A. Bank and Borrower have entered into that certain Second Amended and Restated Loan and Security Agreement dated as of June 27,
2011, as amended by that certain First Amendment, dated as of May 31, 2013 and as further amended by that certain Second Amendment to Second Amended and Restated Loan and Security Agreement, dated as of January 10, 2014 (as the same may
from time to time be further amended, modified, supplemented or restated, the “Loan Agreement”). 
 B. Bank has
extended credit to Borrower for the purposes permitted in the Loan Agreement. 
 C. Borrower has requested that Bank amend the Loan
Agreement to (i) revise the Adjusted Quick Ratio financial covenant and (ii) make certain other revisions to the Loan Agreement as more fully set forth herein. 

D. Bank has agreed to so amend certain provisions of the Loan Agreement, but only to the extent, in accordance with the terms, subject
to the conditions and in reliance upon the representations and warranties set forth below. 
 AGREEMENT 

NOW, THEREFORE, in consideration of the foregoing recitals and other good and valuable consideration, the
receipt and adequacy of which is hereby acknowledged, and intending to be legally bound, the parties hereto agree as follows: 
 1.
Definitions. Capitalized terms used but not defined in this Amendment shall have the meanings given to them in the Loan Agreement. 

 2. Amendments to Loan Agreement. 

2.1 Section 6.9(a) (Adjusted Quick Ratio).

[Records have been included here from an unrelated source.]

-- ==== Sys2Proof/Laws/Lanes.lean ====
section
/-! SUPPORT. An instruction whose lanes act one after another, of a group with one active lane: the states it goes through. -/

namespace Sys2Proof.Machine

open Sys2Proof

/-- With one entry that meets p, changing the first such entry changes each. -/
theorem replaceFirst_map {α : Type} (p : α → Bool) (f : α → α) : ∀ l : List α, (l.filter p).length ≤ 1 →
    replaceFirst p f l = l.map fun x => if p x then f x else x
  | [], _ => rfl
  | x :: r, h => by
    by_cases hp : p x = true
    · have hr : r.filter p = [] := by
        simp only [List.filter_cons, hp, if_true, List.length_cons] at h
        exact List.eq_nil_of_length_eq_zero (by omega)
      have : r.map (fun x => if p x then f x else x) = r := by
        conv_rhs => rw [← List.map_id r]
        refine List.map_congr_left fun y hy => ?_
        have := List.filter_eq_nil_iff.1 hr y hy
        simp [this]
      simp [replaceFirst, hp, this]
    · have hr : (r.filter p).length ≤ 1 := by
        simpa [List.filter_cons, hp] using h
      simp [replaceFirst, hp, replaceFirst_map p f r hr]

theorem activeLanes_mem {b : Block} {g : Group} {m : Member} {th : Thread} (h : activeLanes b g = [(m, th)]) :
    th ∈ b.threads ∧ g.member? th.tid = some m ∧ m.active = true := by
  have hm : (m, th) ∈ activeLanes b g := by simp [h]
  unfold activeLanes at hm
  rw [List.mem_filterMap] at hm
  obtain ⟨x, hx, hx'⟩ := hm
  cases hg : g.member? x.tid with
  | none => simp [hg] at hx'
  | some m' =>
    by_cases ha : m'.active = true
    · simp only [hg, ha, if_true, Option.some.injEq, Prod.mk.injEq] at hx'
      obtain ⟨rfl, rfl⟩ := hx'
      exact ⟨hx, hg, ha⟩
    · simp [hg, ha] at hx'

/-- The one active lane's TID names one thread. -/
theorem activeLanes_unique {b : Block} {g : Group} {m : Member} {th : Thread} (h : activeLanes b g = [(m, th)]) :
    (b.threads.filter fun x => x.tid == th.tid).length ≤ 1 := by
  obtain ⟨_, h2, h3⟩ := activeLanes_mem h
  have key : ∀ l : List Thread, (l.filter fun x => x.tid == th.tid).length ≤ (activeLanes { b with threads := l } g).length := by
    intro l
    induction l with
    | nil => simp
    | cons x r ih =>
      unfold activeLanes at ih ⊢
      dsimp only at ih ⊢
      by_cases hx : x.tid = th.tid
      · simpa [hx, h2, h3] using ih
      · simp only [List.filter_cons, beq_iff_eq, hx, if_false, List.filterMap_cons]
        split
        · exact ih
        · simp only [List.length_cons]
          omega
  have h4 := key b.threads
  rw [show activeLanes { b with threads := b.threads } g = [(m, th)] from h] at h4
  simpa using h4

theorem updThread_threads {b : Block} {g : Group} {m : Member} {th : Thread} (h : activeLanes b g = [(m, th)]) (f : Thread → Thread) :
    (b.updThread th.tid f).threads = b.threads.map fun x => if x.tid == th.tid then f x else x :=
  replaceFirst_map _ f b.threads (activeLanes_unique h)

/-- The lane is found by its TID. -/
theorem IssuingAlone.thread {s : State} {b : Block} {g : Group} {m : Member} {th : Thread} {i : Instr} (h : IssuingAlone s b g m th i) :
    b.thread? th.tid = some th := by
  obtain ⟨h1, _, _⟩ := activeLanes_mem h.alone
  have hu := activeLanes_unique h.alone
  unfold Block.thread?
  cases hf : b.threads.find? fun x => x.tid == th.tid with
  | none =>
    have := List.find?_eq_none.1 hf th h1
    simp at this
  | some y =>
    have hy := List.find?_some hf
    have hym := List.mem_of_find?_eq_some hf
    by_contra hne
    have hne : y ≠ th := fun e => hne (by rw [e])
    have h2 : y ∈ b.threads.filter fun x => x.tid == th.tid := List.mem_filter.2 ⟨hym, hy⟩
    have h3 : th ∈ b.threads.filter fun x => x.tid == th.tid := List.mem_filter.2 ⟨h1, by simp⟩
    cases hl : b.threads.filter fun x => x.tid == th.tid with
    | nil => simp [hl] at h2
    | cons a r =>
      rw [hl] at h2 h3 hu
      have hr : r = [] := List.eq_nil_of_length_eq_zero (by simpa using hu)
      subst hr
      simp only [List.mem_singleton] at h2 h3
      exact hne (h2.trans h3.symm)

/-- One active lane that its check lets through: its act, then the next word. -/
theorem runLanesThen_alone {s s1 s2 : State} {b : Block} {g : Group} {m : Member} {th : Thread} {i : Instr} {ws : List Window}
    (h : IssuingAlone s b g m th i) (chk : Block → Group → State → Member → Thread → State × LaneCheck)
    (act : Block → Group → State → Member → Thread → State × List Window) (post : Block → List (Member × Thread) → State → State)
    (hc : chk b g s m th = (s1, .go)) (ha : act b g s1 m th = (s2, ws)) :
    runLanesThen i s chk act post =
      .next (advanceIn (post b [(m, th)] s2) b.grid b.bidx g.gid (Instr.len i) ws) := by
  unfold runLanesThen
  rw [issue_next h.toIssuing, h.alone]
  simp [checkLanes, actLanes, hc, ha, parkLanes, trapLanes]

theorem runLanes_alone {s s1 s2 : State} {b : Block} {g : Group} {m : Member} {th : Thread} {i : Instr} {ws : List Window}
    (h : IssuingAlone s b g m th i) (chk : Block → Group → State → Member → Thread → State × LaneCheck)
    (act : Block → Group → State → Member → Thread → State × List Window)
    (hc : chk b g s m th = (s1, .go)) (ha : act b g s1 m th = (s2, ws)) :
    runLanes i s chk act = .next (advanceIn s2 b.grid b.bidx g.gid (Instr.len i) ws) :=
  runLanesThen_alone h chk act _ hc ha

/-- The end of an instruction whose lane's thread has gone by f in a state whose blocks are otherwise those of s. -/
theorem advanceIn_lane {s s2 : State} {b : Block} {g : Group} {m : Member} {th : Thread} {i : Instr} (h : IssuingAlone s b g m th i)
    (f : Thread → Thread) (hid : ∀ x, (f x).trapAfter = x.trapAfter)
    (hb : s2.blocks = replaceFirst (isBlock b.grid b.bidx) (fun b => b.updThread th.tid f) s.blocks) (n : Nat) (ws : List Window) :
    ∃ b', advanceIn s2 b.grid b.bidx g.gid n ws = (s2.updBlock b.grid b.bidx fun _ => b').idle ∧
      OneLane s (advanceIn s2 b.grid b.bidx g.gid n ws) b g fun _ x x' => x'.content = (f x).content := by
  obtain ⟨hs, hgm, _⟩ := State.cur?_block h.current
  have hname : ∀ x, isBlock b.grid b.bidx x = true → isBlock b.grid b.bidx (x.updThread th.tid f) = true := fun x hx => hx
  have hb2 : s2.block? b.grid b.bidx = some (b.updThread th.tid f) := by
    unfold State.block? at hs ⊢
    rw [hb, find?_replaceFirst _ _ hname, hs]
    rfl
  have hg : (b.updThread th.tid f).groups.find? (fun x => x.gid == g.gid) = some g := by
    have hc := h.current
    unfold State.cur? at hc
    split at hc
    · cases hc
    · rename_i c hc'
      split at hc
      · cases hc
      · rename_i b' hb'
        cases hgx : b'.groups.find? fun g => g.gid == c.gid with
        | none => simp [hgx] at hc
        | some g' =>
          simp only [hgx, Option.map_some, Option.some.injEq, Prod.mk.injEq] at hc
          obtain ⟨rfl, rfl⟩ := hc
          have h3 := List.find?_some hgx
          simp only [beq_iff_eq] at h3
          rw [h3]
          exact hgx
  have hth : (b.updThread th.tid f).threads = b.threads.map fun x => if x.tid == th.tid then f x else x :=
    updThread_threads h.alone f
  have hcalm : ∀ x ∈ (b.updThread th.tid f).threads, x.trapAfter = none := by
    intro x hx
    rw [hth, List.mem_map] at hx
    obtain ⟨y, hy, rfl⟩ := hx
    split
    · rw [hid]
      exact h.calm y hy
    · exact h.calm y hy
  have he : advanceIn s2 b.grid b.bidx g.gid n ws =
      (s2.updBlock b.grid b.bidx fun _ => advanceBlock s2 (b.updThread th.tid f) g n ws).idle := by
    unfold advanceIn
    rw [hb2]
    dsimp only
    rw [hg]
    exact advance_calm s2 (b.updThread th.tid f) g n ws hcalm
  refine ⟨_, he, advanceBlock s2 (b.updThread th.tid f) g n ws, ?_, ?_, ?_, ?_⟩
  · rw [he]
    show replaceFirst _ _ s2.blocks = _
    rw [hb, replaceFirst_replaceFirst _ _ _ hname]
  · rw [he]
    rfl
  · rw [advanceBlock_shell]
    rfl
  · refine ⟨fun x => movedThread s2 (b.updThread th.tid f) g n ws (if x.tid == th.tid then f x else x), ?_, ?_⟩
    · rw [advanceBlock_threads, hth, List.map_map]
      rfl
    · intro x hx
      cases hm : g.member? x.tid with
      | none =>
        have hne : ¬ (x.tid == th.tid) = true := by
          intro e
          simp only [beq_iff_eq] at e
          rw [e, (activeLanes_mem h.alone).2.1] at hm
          cases hm
        simp [hne, movedThread, hm]
      | some m' =>
        dsimp only
        by_cases ha : m'.active = true
        · rw [if_pos ha, movedThread_content]
          have hxa : (m', x) ∈ activeLanes b g := by
            unfold activeLanes
            rw [List.mem_filterMap]
            exact ⟨x, hx, by simp [hm, ha]⟩
          rw [h.alone] at hxa
          simp only [List.mem_singleton, Prod.mk.injEq] at hxa
          simp [hxa.2]
        · rw [if_neg ha, movedThread_content]
          split
          · rename_i e
            simp only [beq_iff_eq] at e
            rw [e, (activeLanes_mem h.alone).2.1] at hm
            simp only [Option.some.injEq] at hm
            subst hm
            exact absurd (activeLanes_mem h.alone).2.2 ha
          · rfl

end Sys2Proof.Machine
end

Section 6.9(a) is amended in its entirety and replaced with the following:

 “(a) Adjusted Quick Ratio. Commencing with the monthly compliance period ending February 28, 2014 and thereafter, an
Adjusted Quick Ratio, tested with respect to Borrower only, of at least 1.25:1.00; provided, that for the monthly periods ending March 31, 2014, June 30, 2014, September 30, 2014 and December 31, 2014,
Borrower shall maintain an Adjusted Quick Ratio of at least 1.50:1.00; provided further, that commencing with the monthly compliance period ending January 31, 2015 and each monthly period ending thereafter, Borrower shall maintain an Adjusted
Quick Ratio of at least 1.50:1.00. 
 2.2 Compliance Certificate. The Compliance Certificate attached as Exhibit C to the Loan
Agreement is deleted in its entirety and replaced with Exhibit A attached hereto. 
 3. Limitation of Amendments. 

3.1 The amendments set forth in Section 2, above, are effective for the purposes set forth herein and shall be limited
precisely as written and shall not be deemed to (a) be a consent to any amendment, waiver or modification of any other term or condition of any Loan Document, or (b) otherwise prejudice any right or remedy which Bank may now have or may
have in the future under or in connection with any Loan Document. 
 3.2 This Amendment shall be construed in connection with and as
part of the Loan Documents and all terms, conditions, representations, warranties, covenants and agreements set forth in the Loan Documents, except as herein amended, are hereby ratified and confirmed and shall remain in full force and effect. 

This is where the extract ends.